/-- Settles O48: each function is the other's inverse on both sides. -/
theorem configurationRoundTrips : Obligations.ConfigurationRoundTrips :=
  ⟨encCfg_decCfg, decCfg_encCfg, packCfg_unpackCfg, unpackCfg_packCfg,
    Function.bijective_iff_has_inverse.mpr ⟨encCfg, encCfg_decCfg, decCfg_encCfg⟩,
    Function.bijective_iff_has_inverse.mpr ⟨decCfg, decCfg_encCfg, encCfg_decCfg⟩⟩

/-! ### The members as masked bits (O49) -/

/-- Settles O49: each mask is a group's, and the six masks are disjoint and cover the byte. -/
theorem fieldExtraction : Obligations.FieldExtraction := by
  intro raw
  simp only [decCfg, ofBool_getLsbD]
  have oneShot : raw &&& 0x80#8 = (raw.extractLsb' 7 1).setWidth 8 <<< 7 := and_group raw 7 1
  have resolution : raw &&& 0x60#8 = (raw.extractLsb' 5 2).setWidth 8 <<< 5 := and_group raw 5 2
  have faultQueue : raw &&& 0x18#8 = (raw.extractLsb' 3 2).setWidth 8 <<< 3 := and_group raw 3 2
  have alertPolarity : raw &&& 0x04#8 = (raw.extractLsb' 2 1).setWidth 8 <<< 2 := and_group raw 2 1
  have intMode : raw &&& 0x02#8 = (raw.extractLsb' 1 1).setWidth 8 <<< 1 := and_group raw 1 1
  have shutdown : raw &&& 0x01#8 = (raw.extractLsb' 0 1).setWidth 8 := by simpa using and_group raw 0 1
  refine ⟨oneShot, resolution, faultQueue, alertPolarity, intMode, shutdown, ?_⟩
  rw [← oneShot, ← resolution, ← faultQueue, ← alertPolarity, ← intMode, ← shutdown]
  iterate 5 rw [and_add_and_of_disjoint (by decide)]
  exact BitVec.and_allOnes

end Sys2Proof.Machine

/-! The statements about the bus operations that complete: INIT and the silent write to Ambient without the bus, a
register read whose two transactions are answered 0, and a register write whose one transaction is. -/

namespace Sys2Proof.Machine

variable {s : State} {i : Instr} {sel : Sel}

/-! ### A register access answered 0 completes its operation (20_memory.md rules R37, R38) -/

/-- An operation that is a register read completes when both transactions are answered 0 (R37). -/
theorem exec_completes_of_memRead {n : Nat} {f : Byte × Byte → Word} {x y d0 d1 : Byte}
    (h : exec i s = .next (conclude (memRead sel n s) f))
    (select : environmentAnswer (selectRequest sel s) s = .answered 0#32 x y)
    (data : environmentAnswer (dataRequest n s) (afterSelect sel s) = .answered 0#32 d0 d1) :
    ∃ t, exec i s = .next t ∧ keepsBlock s t ∧ givesResponse s t (okResponse (f (d0, d1)))
      ∧ t.trace = s.trace ++ [.write s.handle.addr [selectByte sel] (some 0#32),
          .read s.handle.addr n (some (0#32, [d0, d1].take n))]
      ∧ t.env = environmentAfter (dataRequest n s) (afterSelect sel s) := by
  rw [conclude_memRead_done select data] at h
  refine ⟨_, h, ⟨⟨rfl, rfl, rfl, rfl⟩, rfl⟩, ⟨rfl, rfl⟩, ?_, rfl⟩
  rw [dataRequest, afterSelect] at data
  simp [traceEntry_select, select, data, answerStatus, answerData]

/-- An operation that is a register write completes when its transaction is answered 0 (R38). -/
theorem exec_completes_of_memWrite {v : List Byte} {g : Unit → Word} {x y : Byte} (hv : v.length = 1 ∨ v.length = 2)
    (h : exec i s = .next (conclude (memWrite sel v s) g))
    (store : environmentAnswer (storeRequest sel v s) s = .answered 0#32 x y) :
    ∃ t, exec i s = .next t ∧ keepsBlock s t ∧ givesResponse s t (okResponse (g ()))
      ∧ t.trace = s.trace ++ [.write s.handle.addr (selectByte sel :: v) (some 0#32)]
      ∧ t.env = environmentAfter (storeRequest sel v s) s := by
  rw [conclude_memWrite_done hv store] at h
  refine ⟨_, h, ⟨⟨rfl, rfl, rfl, rfl⟩, rfl⟩, ⟨rfl, rfl⟩, ?_, rfl⟩
  simp [traceEntry_store, store, answerStatus]

/-! ### The read operations (O14, O15, O16) -/

/-- Settles O14: on a bound handle RDTEMP is the register read of two bytes. -/
theorem rdtempAnswersTheTemperature : Obligations.RdtempAnswersTheTemperature :=
  fun _ _ _ _ _ _ hb hsel select data =>
    exec_completes_of_memRead (exec_rdtemp_bound (isTemperature_of_ne hsel) hb) select data

/-- Settles O15: RDTEMPF is the same register read, its result in the float form. -/
theorem rdtempfAnswersTheTemperature : Obligations.RdtempfAnswersTheTemperature :=
  fun _ _ _ _ _ _ hb hsel select data =>
    exec_completes_of_memRead (exec_rdtempf_bound (isTemperature_of_ne hsel) hb) select data

/-- Settles O16: RDCFG is the register read of one byte; the answer's second byte is not taken. -/
theorem rdcfgAnswersTheConfiguration : Obligations.RdcfgAnswersTheConfiguration :=
  fun _ _ _ _ _ hb select data => exec_completes_of_memRead (exec_rdcfg_bound hb) select data

/-! ### The write operations (O20, O21, O22) -/

/-- Settles O20: past the guard WRTEMP is the register write of the two encoded bytes. -/
theorem wrtempTransmitsTheEncodedValue : Obligations.WrtempTransmitsTheEncodedValue :=
  fun _ _ _ _ _ hb hsel store => exec_completes_of_memWrite (.inr rfl) (exec_wrtemp_bound hsel hb) store

/-- Settles O21: WRTEMPF of a convertible operand is WRTEMP of the converted value. -/
theorem wrtempfTransmitsTheConvertedValue : Obligations.WrtempfTransmitsTheConvertedValue := by
  intro s sel f v x y hb hsel hf store
  rw [exec_wrtempf_converted hf]
  exact wrtempTransmitsTheEncodedValue s sel v x y hb hsel store

/-- Settles O22: WRCFG is the register write of its operand. -/
theorem wrcfgTransmitsTheByte : Obligations.WrcfgTransmitsTheByte :=
  fun _ _ _ _ hb store => exec_completes_of_memWrite (.inl rfl) (exec_wrcfg_bound hb) store

/-! ### The operations that complete without the bus (O12, O19) -/

/-- Settles O12: INIT's binding, the scratch buffer lost, and the response. -/
theorem initBindsTheHandle : Obligations.InitBindsTheHandle :=
  fun s low => ⟨drawnScratch s.fresh, s.fresh + 1, exec_init low s⟩

/-- Settles O19: the guard of both forms, which loses the scratch buffer and answers OK before any conversion. -/
theorem ambientWriteSucceedsSilently : Obligations.AmbientWriteSucceedsSilently :=
  fun s _ _ hb => ⟨drawnScratch s.fresh, s.fresh + 1, exec_wrtemp_ambient hb, exec_wrtempf_ambient hb⟩

end Sys2Proof.Machine

/-! The statements about the exceptions: what an unbound handle answers, and that every operation reports the first
exception that applies. -/

namespace Sys2Proof.Machine

variable {s t : State} {e : Ending} {sel : Sel}

/-! ### The unbound handle (O13) -/

/-- INIT and the codec operations answer OK in every state, and issue no transaction (R121, R128). -/
theorem exec_answersOk_of_noBus {i : Instr} (hi : (∃ low, i = .init low) ∨ (∃ b0 b1, i = .dectemp b0 b1)
    ∨ (∃ v, i = .enctemp v) ∨ (∃ raw, i = .deccfg raw) ∨ (∃ p, i = .enccfg p)) (s : State) :
    ∃ t r, exec i s = .next t ∧ givesResponse s t (okResponse r) ∧ t.trace = s.trace := by
  rcases hi with ⟨low, rfl⟩ | hcodec
  · exact ⟨_, _, exec_init low s, ⟨rfl, rfl⟩, rfl⟩
  · obtain ⟨r, hr⟩ := exec_codec hcodec s
    exact ⟨_, r, hr, ⟨rfl, rfl⟩, rfl⟩

/-- Settles O13: each of the six bus operations raises UnboundDevice after losing the scratch buffer. -/
theorem unboundHandleAnswersUnbound : Obligations.UnboundHandleAnswersUnbound := by
  intro s hb
  have unbound := onlyAnswersAndScratch_raise .unboundDevice s
  refine ⟨fun sel hsel value f => ?_, ⟨_, exec_rdcfg_unbound hb, unbound⟩,
    fun raw => ⟨_, exec_wrcfg_unbound hb, unbound⟩, fun i hi => exec_answersOk_of_noBus hi s⟩
  obtain ⟨read, readf, write, writef⟩ := exec_temperature_unbound (isTemperature_of_ne hsel) hb value f
  exact ⟨⟨_, read, unbound⟩, ⟨_, readf, unbound⟩, ⟨_, write, unbound⟩, ⟨_, writef, unbound⟩⟩

/-! ### The state in which an ending leaves the block (O25) -/

/-- `t` is a state in which the ending `e` of an operation leaves `s`: one response with the ending's kind and code, or
none from a block that waits for the transport (R156, R178). -/
def EndsAs (s t : State) : Ending → Prop
  | .answers k code => t.busy = s.busy ∧ ∃ r, givesResponse s t { kind := k, code := code, result := r }
  | .waits => t.busy = true ∧ t.responses = s.responses ∧ t.pending = s.pending

theorem endsAs_raise (x : Exception) (s : State) :
    EndsAs s (raise x s) (.answers (exceptionKind x) (exceptionCode x)) := ⟨rfl, _, rfl, rfl⟩

theorem endsAs_raise_loseScratch (x : Exception) (s : State) :
    EndsAs s (raise x (loseScratch s)) (.answers (exceptionKind x) (exceptionCode x)) := ⟨rfl, _, rfl, rfl⟩

theorem endsAs_respondOk_loseScratch (r : Word) (s : State) :
    EndsAs s (respondOk r (loseScratch s)) (.answers .ok 0#32) := ⟨rfl, r, rfl, rfl⟩

/-- A register read ends as its first transaction that is not answered 0 decides (R37, R152). -/
theorem endsAs_memRead (sel : Sel) (n : Nat) (f : Byte × Byte → Word) (s : State) :
    EndsAs s (conclude (memRead sel n s) f) (readEnding sel n s) := by
  rw [readEnding, dataRequest, afterSelect]
  rcases conclude_memRead_cases sel n f s with ⟨select, h⟩ | ⟨st, x, y, hst, select, h⟩ | ⟨x, y, select, data, h⟩
    | ⟨x, y, st, d0, d1, hst, select, data, h⟩ | ⟨x, y, d0, d1, select, data, h⟩ <;> rw [h, select]
  · exact ⟨rfl, rfl, rfl⟩
  · rw [answerEnding, if_neg hst]
    exact ⟨rfl, _, rfl, rfl⟩
  · rw [data]
    exact ⟨rfl, rfl, rfl⟩
  · rw [data, answerEnding, if_pos rfl, answerEnding, if_neg hst]
    exact ⟨rfl, _, rfl, rfl⟩
  · rw [data]
    exact ⟨rfl, _, rfl, rfl⟩

/-- A register write ends as its one transaction decides (R38, R152). -/
theorem endsAs_memWrite {v : List Byte} (hv : v.length = 1 ∨ v.length = 2) (sel : Sel) (g : Unit → Word) (s : State) :
    EndsAs s (conclude (memWrite sel v s) g) (writeEnding sel v s) := by
  rw [writeEnding]
  rcases conclude_memWrite_cases sel v g s hv with ⟨store, h⟩ | ⟨st, x, y, hst, store, h⟩ | ⟨x, y, store, h⟩ <;>
    rw [h, store]
  · exact ⟨rfl, rfl, rfl⟩
  · rw [answerEnding, if_neg hst]
    exact ⟨rfl, _, rfl, rfl⟩
  · exact ⟨rfl, _, rfl, rfl⟩

theorem endsAs_writeTemperature (sel : Sel) (value : Int) (s : State) :
    EndsAs s (writeTemperature sel value s) (temperatureEnding sel value s) := endsAs_memWrite (.inr rfl) sel _ s

/-- The Ambient guard answers OK before anything else of the write (R156 (3)). -/
theorem EndsAs.guarded (h : EndsAs s t e) (sel : Sel) :
    EndsAs s (if sel = .ambient then respondOk 0#32 (loseScratch s) else t) (afterGuard sel e) := by
  unfold afterGuard
  split
  · exact endsAs_respondOk_loseScratch 0#32 s
  · exact h

/-! ### The two checks (42_bus_operations.md rule R120) -/

theorem afterLegal_eq (sel : Sel) (e : Ending) :
    afterLegal sel e = if sel.isTemperature then e else .answers .illegal 0#32 := by cases sel <;> rfl

/-- A bus operation whose body ends as `e` passes or fails the checks in the order of R156 (1), (2). -/
theorem busOperation_endsAs (legal : Bool) {body : State → State} (h : EndsAs s (body s) e) :
    ∃ t, busOperation legal body s = .next t
      ∧ EndsAs s t (if legal then afterBound s e else .answers .illegal 0#32) := by
  rcases busOperation_cases legal body s with ⟨rfl, hs⟩ | ⟨rfl, hb, hs⟩ | ⟨rfl, hb, hs⟩
  · exact ⟨_, hs, endsAs_raise .illegalCommand s⟩
  · rw [if_pos rfl, afterBound, hb]
    exact ⟨_, hs, endsAs_raise_loseScratch .unboundDevice s⟩
  · rw [if_pos rfl, afterBound, hb]
    exact ⟨_, hs, h⟩

theorem temperatureOperation_endsAs (sel : Sel) {body : State → State} (h : EndsAs s (body s) e) :
    ∃ t, busOperation sel.isTemperature body s = .next t ∧ EndsAs s t (afterLegal sel (afterBound s e)) :=
  afterLegal_eq sel _ ▸ busOperation_endsAs sel.isTemperature h

/-! ### Every operation -/

theorem exec_endsAs (i : Instr) (s : State) : ∃ t, exec i s = .next t ∧ EndsAs s t (ending i s) := by
  cases i with
  | init low => exact ⟨_, rfl, rfl, _, rfl, rfl⟩
  | dectemp b0 b1 => exact ⟨_, rfl, rfl, _, rfl, rfl⟩
  | enctemp value => exact ⟨_, rfl, rfl, _, rfl, rfl⟩
  | deccfg raw => exact ⟨_, rfl, rfl, _, rfl, rfl⟩
  | enccfg packed => exact ⟨_, rfl, rfl, _, rfl, rfl⟩
  | rdtemp sel =>
    simp only [exec, execRdtemp]
    exact temperatureOperation_endsAs sel (endsAs_memRead sel 2 _ s)
  | rdtempf sel =>
    simp only [exec, execRdtempf]
    exact temperatureOperation_endsAs sel (endsAs_memRead sel 2 _ s)
  | rdcfg =>
    simp only [exec, execRdcfg]
    exact busOperation_endsAs true (endsAs_memRead .config 1 _ s)
  | wrcfg raw =>
    simp only [exec, execWrcfg]
    exact busOperation_endsAs true (endsAs_memWrite (.inl rfl) .config _ s)
  | wrtemp sel value =>
    simp only [exec, execWrtemp]
    exact temperatureOperation_endsAs sel ((endsAs_writeTemperature sel (int32 value) s).guarded sel)
  | wrtempf sel f =>
    simp only [exec, execWrtempf]
    refine temperatureOperation_endsAs sel (EndsAs.guarded ?_ sel)
    cases f2v s.params.f2v f with
    | none => exact endsAs_raise_loseScratch .illegalCommand s
    | some v => exact endsAs_writeTemperature sel (int32 v) s

/-- Settles O25: each operation passes the checks, the guard and the transactions in the order of R156, and ends as the
first of them that does not let it go on decides. -/
theorem firstExceptionIsReported : Obligations.FirstExceptionIsReported := exec_endsAs

end Sys2Proof.Machine

/-! The statements about reset and the handshake of the command and response ports: what a block that is not ready can
do, when it becomes ready, and the wait for a transport that never answers. -/

namespace Sys2Proof.Machine

variable {s t : State} {i : Instr} {w : Command} {rest : List Input}

/-! ### The ready signal -/

theorem ready_eq_false_iff : ready s = false ↔ s.busy = true ∨ ∃ r, s.pending = some r := by
  cases hb : s.busy <;> cases hp : s.pending <;> simp [ready, hb, hp]

/-- No operation leaves the ready signal high: its response waits to be taken, or the transport has not answered. -/
theorem exec_not_ready (h : exec i s = .next t) : ready t = false := by
  rcases exec_answers h with ⟨r, ⟨_, pending⟩, _⟩ | ⟨busy, _⟩
  · exact ready_eq_false_iff.mpr (.inr ⟨r, pending⟩)
  · exact ready_eq_false_iff.mpr (.inl busy)

/-- An accepted command, legal or not, lowers the ready signal. -/
theorem step_command_not_ready (hr : ready s = true) (hi : s.inputs = .command w :: rest) (h : step s = .next t) :
    ready t = false := by
  cases hd : decode w with
  | ok i => exact exec_not_ready ((step_command hr hi hd).symm.trans h)
  | error e =>
    cases (step_illegal hr hi hd).symm.trans h
    exact ready_eq_false_iff.mpr (.inr ⟨_, raise_pending ..⟩)

/-! ### What a signal leaves as it was -/

@[simp] theorem receive_busy (x : Signal) (s : State) : (receive x s).busy = s.busy := by cases x <;> rfl

@[simp] theorem receive_inputs (x : Signal) (s : State) : (receive x s).inputs = s.inputs := by cases x <;> rfl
******************************
- Work instructions
Would you please write out, exactly and with no other lines, the stretch of the listing above from the line containing "have faultQueue : raw" through the line containing "register read whose"?

- Exercise result
  have faultQueue : raw &&& 0x18#8 = (raw.extractLsb' 3 2).setWidth 8 <<< 3 := and_group raw 3 2
  have alertPolarity : raw &&& 0x04#8 = (raw.extractLsb' 2 1).setWidth 8 <<< 2 := and_group raw 2 1
  have intMode : raw &&& 0x02#8 = (raw.extractLsb' 1 1).setWidth 8 <<< 1 := and_group raw 1 1
  have shutdown : raw &&& 0x01#8 = (raw.extractLsb' 0 1).setWidth 8 := by simpa using and_group raw 0 1
  refine ⟨oneShot, resolution, faultQueue, alertPolarity, intMode, shutdown, ?_⟩
  rw [← oneShot, ← resolution, ← faultQueue, ← alertPolarity, ← intMode, ← shutdown]
  iterate 5 rw [and_add_and_of_disjoint (by decide)]
  exact BitVec.and_allOnes

end Sys2Proof.Machine

/-! The statements about the bus operations that complete: INIT and the silent write to Ambient without the bus, a
register read whose two transactions are answered 0, and a register write whose one transaction is. -/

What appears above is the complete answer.